Schoener's rose-apple, Schoener's Nutkana

I have speculated that the Caninae species (irregular polyploids) would be promising parents for intergeneric hybrids.

Chromosome remodeling is a frequent component of adaptation and speciation. Polyploid roses are mostly differential (or allo-) polyploids, meaning that the chromosomes of the parent species are differentiated (probably resulting from chromosome remodeling, among other changes). So, multiple sets of differentiated chromosomes would offer more possible mates for the chromosomes of other genera. Even the pomes (apples, loquats, sorbs, etc.) have chromosomes that were differentiated from the original x=7 of Rosa, Rubus, Fragaria, etc. The x=17 of the pomes should be understood as 7+7+3, where the 3 are differentiated duplicates from the original 7.

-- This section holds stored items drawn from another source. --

-- ==== Sys2Proof/Laws/Keeps.lean ====
section
/-! SUPPORT. Laws/Keeps.lean: what every function from states to states keeps: memory, counter objects and event log
well-formed, and the queue. The shared operations keep it; the rules here carry it through programs. -/

namespace Sys2Proof.Machine

/-- From `s0` to `s`, the invariant is kept and the queue is unchanged. -/
structure Keeps (s0 s : State) : Prop where
  inv : Inv s0 → Inv s
  queue : s.pending = s0.pending

theorem Keeps.refl (s : State) : Keeps s s := ⟨id, rfl⟩

theorem Keeps.trans {a b c : State} (h : Keeps a b) (k : Keeps b c) : Keeps a c :=
  ⟨k.inv ∘ h.inv, k.queue.trans h.queue⟩

/-- Updates of the other fields keep it. -/
theorem Keeps.upd {s0 s : State} (h : Keeps s0 s) (tiles parts sync sched units memErr lft settings time ao free bankReply
    trace place ports retr upd trails trailSlots masks plans power dev panel dap fw) :
    Keeps s0 ⟨s.pending, s.mem, s.ctr, tiles, parts, sync, sched, units, memErr, lft, s.log, settings, time, ao, free,
      bankReply, trace, place, ports, retr, upd, trails, trailSlots, masks, plans, power, dev, panel, dap, fw⟩ :=
  ⟨fun hi => let k := h.inv hi; ⟨k.mem, k.log, k.ctr⟩, h.queue⟩

theorem Keeps.ite {s0 a b : State} {c : Prop} [Decidable c] (ha : Keeps s0 a) (hb : Keeps s0 b) :
    Keeps s0 (if c then a else b) := by split <;> assumption

theorem Keeps.ite_fst {α : Type} {s0 : State} {a b : State × α} {c : Prop} [Decidable c] (ha : Keeps s0 a.1)
    (hb : Keeps s0 b.1) : Keeps s0 (if c then a else b).1 := by split <;> assumption

theorem Keeps.ite_snd {α : Type} {s0 : State} {a b : α × State} {c : Prop} [Decidable c] (ha : Keeps s0 a.2)
    (hb : Keeps s0 b.2) : Keeps s0 (if c then a else b).2 := by split <;> assumption

theorem Keeps.mk_fst {α : Type} {s0 s : State} {b : α} (h : Keeps s0 s) : Keeps s0 (s, b).1 := h

theorem Keeps.mk_snd {α : Type} {s0 s : State} {b : α} (h : Keeps s0 s) : Keeps s0 (b, s).2 := h

theorem Keeps.eq_fst {α : Type} {s0 s : State} {b : α} {p : State × α} (he : p = (s, b)) (h : Keeps s0 p.1) :
    Keeps s0 s := by subst he; exact h

theorem Keeps.eq_snd {α : Type} {s0 s : State} {b : α} {p : α × State} (he : p = (b, s)) (h : Keeps s0 p.2) :
    Keeps s0 s := by subst he; exact h

theorem Keeps.foldl {α : Type} {s0 s : State} {f : State → α → State} {l : List α}
    (hf : ∀ u x, Keeps s0 u → Keeps s0 (f u x)) (h : Keeps s0 s) : Keeps s0 (l.foldl f s) := by
  induction l generalizing s with
  | nil => exact h
  | cons x l ih => exact ih (hf _ _ h)

theorem Keeps.foldl_fst {α β : Type} {s0 : State} {p : State × β} {f : State × β → α → State × β} {l : List α}
    (hf : ∀ u x, Keeps s0 u.1 → Keeps s0 (f u x).1) (h : Keeps s0 p.1) : Keeps s0 (l.foldl f p).1 := by
  induction l generalizing p with
  | nil => exact h
  | cons x l ih => exact ih (hf _ _ h)

/-- Every next state that an outcome answers keeps it. -/
structure Kept (s0 : State) (o : Host.Outcome State Fault Refusal) : Prop where
  next : ∀ u, o = .next u → Keeps s0 u

theorem Kept.of_next {s0 s : State} (h : Keeps s0 s) : Kept s0 (.next s) := ⟨fun _ hu => by cases hu; exact h⟩

theorem Kept.ite {s0 : State} {a b : Host.Outcome State Fault Refusal} {c : Prop} [Decidable c] (ha : Kept s0 a)
    (hb : Kept s0 b) : Kept s0 (if c then a else b) := by split <;> assumption

/-- The state in which an instruction started, or with which it goes on, keeps it. -/
structure StartKept (s0 : State) (o : Started) : Prop where
  done : ∀ u, o = .done u → Keeps s0 u
  going : ∀ u w d, o = .going u w d → Keeps s0 u

theorem StartKept.of_done {s0 s : State} (h : Keeps s0 s) : StartKept s0 (.done s) :=
  ⟨fun _ hu => by cases hu; exact h, fun _ _ _ hu => by cases hu⟩

theorem StartKept.of_going {s0 s : State} {w : Await} {d : Nat} (h : Keeps s0 s) : StartKept s0 (.going s w d) :=
  ⟨fun _ hu => by (cases hu), fun _ _ _ hu => by cases hu; exact h⟩

theorem StartKept.of_fault {s0 : State} {f : IFault} : StartKept s0 (.fault f) :=
  ⟨fun _ hu => by (cases hu), fun _ _ _ hu => by cases hu⟩

theorem StartKept.of_notReady {s0 : State} : StartKept s0 .notReady :=
  ⟨fun _ hu => by (cases hu), fun _ _ _ hu => by cases hu⟩

theorem StartKept.ite {s0 : State} {a b : Started} {c : Prop} [Decidable c] (ha : StartKept s0 a)
    (hb : StartKept s0 b) : StartKept s0 (if c then a else b) := by split <;> assumption

theorem StartKept.own {s0 : State} {t : Nat} {w : BitVec 128} {o : Started} (h : StartKept s0 o) :
    StartKept s0 (ownStarted t w o) := by
  cases o with
  | fault f => exact .of_fault
  | done s => exact .of_done (h.done _ rfl)
  | going s a d => exact .of_going (h.going _ _ _ rfl)
  | notReady => exact .of_notReady

/-- The state that a row of a gather leaves keeps it. -/
structure RowKept (s0 : State) (o : RowStep) : Prop where
  done : ∀ u, o = .done u → Keeps s0 u
  stop : ∀ u, o = .stop u → Keeps s0 u

theorem RowKept.of_done {s0 s : State} (h : Keeps s0 s) : RowKept s0 (.done s) :=
  ⟨fun _ hu => by cases hu; exact h, fun _ hu => by cases hu⟩

theorem RowKept.of_stop {s0 s : State} (h : Keeps s0 s) : RowKept s0 (.stop s) :=
  ⟨fun _ hu => by (cases hu), fun _ hu => by cases hu; exact h⟩

theorem RowKept.of_wait {s0 : State} : RowKept s0 .wait := ⟨fun _ hu => by (cases hu), fun _ hu => by (cases hu)⟩

theorem RowKept.ite {s0 : State} {a b : RowStep} {c : Prop} [Decidable c] (ha : RowKept s0 a)
    (hb : RowKept s0 b) : RowKept s0 (if c then a else b) := by split <;> assumption

/-- What a start leaves, when it leaves a state. -/
structure MayKeep (s0 : State) (o : Option State) : Prop where
  some : ∀ u, o = .some u → Keeps s0 u

theorem MayKeep.getD {s0 s : State} {o : Option State} (h : Keeps s0 s) (ho : MayKeep s0 o) : Keeps s0 (o.getD s) := by
  cases o with
  | none => exact h
  | some u => exact ho.some u rfl

theorem MayKeep.of_none {s0 : State} : MayKeep s0 none := ⟨fun _ hu => by cases hu⟩

theorem MayKeep.of_some {s0 s : State} (h : Keeps s0 s) : MayKeep s0 (Option.some s) := ⟨fun _ hu => by cases hu; exact h⟩

theorem MayKeep.ite {s0 : State} {a b : Option State} {c : Prop} [Decidable c] (ha : MayKeep s0 a) (hb : MayKeep s0 b) :
    MayKeep s0 (if c then a else b) := by split <;> assumption

/-! ## The shared operations over memory, counter objects and the log -/

theorem Keeps.putMem {s0 s : State} {m : Map (BitVec 8)} (h : Keeps s0 s) (hm : Memory.wf s.mem → Memory.wf m) :
    Keeps s0 (putMem s m) :=
  ⟨fun hi => let k := h.inv hi; ⟨hm k.mem, k.log, k.ctr⟩, h.queue⟩

theorem Keeps.putCtrs {s0 s : State} {m : Map Nat} (h : Keeps s0 s) (hm : Counters.wf s.ctr → Counters.wf m) :
    Keeps s0 (putCtrs s m) :=
  ⟨fun hi => let k := h.inv hi; ⟨k.mem, k.log, hm k.ctr⟩, h.queue⟩

theorem Keeps.putLog {s0 s : State} {l : EventLog} (h : Keeps s0 s) (hl : EventLog.wf s.log → EventLog.wf l) :
    Keeps s0 (putLog s l) :=
  ⟨fun hi => let k := h.inv hi; ⟨k.mem, hl k.log, k.ctr⟩, h.queue⟩

theorem pokeBytes_wf {m : Map (BitVec 8)} (h : Memory.wf m) (a : Nat) (bs : List Byte) : Memory.wf (pokeBytes m a bs) := by
  induction bs generalizing m a with
  | nil => exact h
  | cons b bs ih => exact ih (mapWf_mset a b h) (a + 1)

theorem keeps_setCtr {s0 s : State} (h : Keeps s0 s) (idx sub v : Nat) : Keeps s0 (setCtr s idx sub v) :=
  h.putCtrs fun hc => ⟨mapWf_mset _ _ hc.1, fun e he => by
    unfold mset at he
    split at he
    · exact hc.2 e ((mdel_sublist _ _).subset he)
    · rcases mem_mput he with rfl | he
      · show min v (2 ^ 64 - 1) < 2 ^ 64
        omega
      · exact hc.2 e he⟩

theorem keeps_addCtr {s0 s : State} (h : Keeps s0 s) (idx sub v : Nat) : Keeps s0 (addCtr s idx sub v) :=
  keeps_setCtr h _ _ _

theorem keeps_mdropCtrs {s0 s : State} (h : Keeps s0 s) (p : Nat → Bool) : Keeps s0 (putCtrs s (mdrop p s.ctr)) :=
  h.putCtrs fun hc => ⟨mapWf_mdrop _ hc.1, fun e he => hc.2 e (List.filter_sublist.subset he)⟩

theorem keeps_clearCtrs {s0 s : State} (h : Keeps s0 s) (idx : Nat) : Keeps s0 (clearCtrs s idx) := keeps_mdropCtrs h _

/-- Consecutive numbers from one further on. -/
theorem upFrom_succ_right (a n : Nat) : upFrom a (n + 1) = upFrom a n ++ [a + n] := by
  induction n generalizing a with
  | zero => simp [upFrom]
  | succ n ih => rw [upFrom, ih (a + 1), upFrom]; simp; omega

/-- A record with the next number keeps the log consistent. -/
theorem eventLog_push {l : EventLog} (h : EventLog.wf l) (e : Event) (he : e.seq = l.next) (b : Bool) :
    EventLog.wf { ring := (if l.ring.length < 16384 then l.ring else l.ring.drop 1) ++ [e], next := l.next + 1,
                  alertLow := b } := by
  obtain ⟨h1, h2, h3⟩ := h
  by_cases hc : l.ring.length < 16384
  · simp only [hc, if_true]
    refine ⟨by simp; omega, by simp; omega, ?_⟩
    simp only [List.map_append, List.map_cons, List.map_nil, List.length_append, List.length_cons, List.length_nil, h3, he]
    rw [show l.next + 1 - (l.ring.length + (0 + 1)) = l.next - l.ring.length by omega, zero_add, upFrom_succ_right]
    congr 2
    omega
  · simp only [hc, if_false]
    obtain ⟨n, hn⟩ : ∃ n, l.ring.length = n + 1 := ⟨l.ring.length - 1, by omega⟩
    refine ⟨by simp; omega, by simp; omega, ?_⟩
    simp only [List.map_append, List.map_cons, List.map_nil, List.length_append, List.length_cons, List.length_nil,
      List.length_drop, List.map_drop, h3, he, hn, upFrom, List.drop_succ_cons, List.drop_zero]
    rw [show n + 1 - 1 = n by omega, show l.next + 1 - (n + 1) = l.next - (n + 1) + 1 by omega]
    have := upFrom_succ_right (l.next - (n + 1) + 1) n
    rw [show l.next - (n + 1) + 1 + n = l.next by omega] at this
    exact this.symm

theorem keeps_raise {s0 s : State} (h : Keeps s0 s) (code part unit : Nat) (args : List Nat) :
    Keeps s0 (raise s code part unit args) :=
  (keeps_addCtr (keeps_addCtr h _ _ _) _ _ _).putLog fun hl => eventLog_push hl _ rfl _

theorem keeps_pokeMemory {s0 s : State} (h : Keeps s0 s) (a : Nat) (bs : List Byte) : Keeps s0 (pokeMemory s a bs) :=
  (h.putMem fun hm => pokeBytes_wf hm a bs).upd ..

theorem keeps_parkReq {s0 s : State} (h : Keeps s0 s) (l : Nat) (r : MemReq) : Keeps s0 (parkReq s l r) := h.upd ..

theorem keeps_writePiece {s0 s : State} (h : Keeps s0 s) (bs : List Byte) (a l : Nat) :
    Keeps s0 (writePiece bs a s l) :=
  .ite (keeps_parkReq h _ _) (keeps_pokeMemory h _ _)

theorem keeps_putPower {s0 s : State} (h : Keeps s0 s) (w : Power) : Keeps s0 (putPower s w) := h.upd ..

theorem keeps_endSpell {s0 s : State} (h : Keeps s0 s) (i : Nat) : Keeps s0 (endSpell s i) := .ite (keeps_putPower h _) h

theorem keeps_wakeDomain {s0 s : State} (h : Keeps s0 s) (i : Nat) : Keeps s0 (wakeDomain s i) :=
  .ite (keeps_putPower (keeps_addCtr h _ _ _) _) (.ite h (.ite (keeps_endSpell h _)
    (keeps_putPower (keeps_addCtr (keeps_endSpell h _) _ _ _) _)))

theorem keeps_wakeRun {s0 s : State} (h : Keeps s0 s) (a n : Nat) : Keeps s0 (wakeRun s a n) :=
  .ite h (Keeps.foldl (fun _ _ hu => keeps_wakeDomain hu _) h)

theorem keeps_writeBytes {s0 s : State} (h : Keeps s0 s) (a : Nat) (bs : List Byte) : Keeps s0 (writeBytes s a bs) :=
  .ite (keeps_pokeMemory (keeps_wakeRun h _ _) _ _)
    (Keeps.foldl (fun _ _ hu => keeps_writePiece hu _ _ _) (keeps_wakeRun h _ _))

theorem keeps_zeroRange {s0 s : State} (h : Keeps s0 s) (lo hi : Nat) : Keeps s0 (zeroRange s lo hi) :=
  (h.putMem fun hm => mapWf_mdrop _ hm).upd ..

end Sys2Proof.Machine
end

The other possible value of the Caninae species is their inherent ability to reduce pairing overall. Thus, any chromosomes that can’t find partners will mostly remain unpaired, and out of the way.

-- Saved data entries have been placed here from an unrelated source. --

theorem keeps_execPartitionRestart {s0 s : State} (h : Keeps s0 s) (a1) : Kept s0 (execPartitionRestart a1 s) := by
  unfold execPartitionRestart
  with_reducible repeat' first
    | assumption | apply Kept.of_next | apply keeps_finishRestart | apply keeps_actOnCauses

end Sys2Proof.Machine
end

So, I was happy to learn that Schoener’s rose-apple was raised from Rosa pomifera pollinated by the Spitzenberg apple.

The Catholic Digest 2(12): 20-23 (1938)

The Rose Wizard

Frederick M. Lynk, S.V.D.

By hybridizing rosa pomifera with a Spitzenberg apple, he obtained a better-sized fruit than that of rosa pomifera. It had a decided apple character and delicious flavor.

As for ‘Schoener’s Nutkana’, it is well known that it resulted from a cross of Nutkana and ‘Paul Neyron’. However, the cross was not as easy as one might assume.

Today 7:21-21+ (Feb. 20, 1937)

Padre of the Roses

Harold D. Jacobs

He chose the hardy wild Nutkana as a parent stock because it could withstand the cold northern climate and it bloomed early. He selected the Paul Neyton [sic], an old and large French rose, as its mate. Working literally like a bee, he pollenized 1,500 blooms the first spring. But the only result was to prove what he had learned in his botany classes: that a wild rose will not take pollen from any other species.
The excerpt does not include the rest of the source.